Położony na przedmieściach Filadelfii chrześcijański uniwersytet Cairn ogłosił, że zamyka wydział Opieka Społeczna ze względu na narzucanie mu przez rządową agencję akredytującą poglądów i języka dotyczących płciowości i transpłciowosci, których nie może zaakceptować.
Opieka społeczna – jeden z istniejących tam 6 wydziałów – cieszył się dużym zainteresowaniem studentów. Dlatego też czekano rok z obecną decyzją, aby ci, którzy rozpoczęli m.in. program licencjacki, mogli go ukończyć.
Rektor uczelni Todd Williams podkreślił, że istniejąca od 1921 Rada ds. Nauczania, której zadaniem jest promowanie wiedzy i przygotowanie do działań w społeczeństwie, „ustaliła teorie i założenia interdyscyplinarne nie pasujące do naszego biblijnego rozumienia, kim jest człowiek, czym jest natura ludzka i czym jest świat”.
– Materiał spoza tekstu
/-- 10 R360: SHA over the local block at RA; where the chaining value stands and the digest goes is not stated, so RD takes a
free value. Its 72 microcycles hold a safe point at most 64 from each end (R368).
(Log entries 57 and 60.) -/
def execSha (i : LInsn) (s : State) : Host.Outcome State Fault Refusal :=
  .next (runInsn i s [i.ra] (fun _ => 72) false (polls := fun _ _ => [(8 + Config.shaPoll % 57, fun t => t)]) fun t r l =>
    let a := (greg l i.ra).toNat
    if 65536 < a + 64 then .fault 2
    else
      match badLocal l a 64, i.upset with
      | some w, _ => .bad 1 w
      | none, .mem => .bad 1 (a / 8)
      | none, _ => .next (setRdFree t i) (nextPc r))

/-- 10 R354: EXIT, 4 microcycles; the result goes to the reorder stage (07 R248). -/
def execExit (i : LInsn) (s : State) : Host.Outcome State Fault Refusal :=
  .next (runInsn i s [] (fun _ => 4) true fun t r _ => .next t (nextPc r))

end Sys2Proof.Machine
end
Według niego, zadaniem uniwersytetu chrześcijańskiego jest przygotowanie studentów do służby Chrystusowi w Kościele, społeczeństwie i świecie, opartych na Biblii, dobrze wykształconych, kompetentnych zawodowo i „mających charakter” mężczyzn i kobiet.
Rektor zaprzeczył, jakoby decyzja o zamknięciu wydziału miała jakikolwiek związek z rasizmem czy dyskryminacją, „gdyż są one niezgodne z założeniami tego uniwersytetu”. Wyjaśnił, że sposób działania uczelni jako instytucji ewangelikalnej opiera się na wierze. „Uznajemy wolność w wyznawaniu religii, toteż nie możemy się angażować w jakąkolwiek działalność naznaczoną nienawiścią i chęcią szkodzenia członkom społeczności LGBTQ ani nie popieramy żadnej dyskryminacji w tym zakresie” - powiedział rektor.
Założony w 1913 prywatny chrześcijański Uniwersytet Cairn początkowo nosił nazwę Filadelfijski Instytut Biblijny. Obecnie kształci się na nim ponad 1500 studentów na 6 wydziałach: teologii, sztuk i nauk wyzwolonych, biznesu, edukacji, muzyki i – dotychczas – opieki społecznej. Niezależnie od kierunku wszyscy studenci muszą zaliczyć co najmniej 30 godzin zajęć biblijnych w jednym semestrze.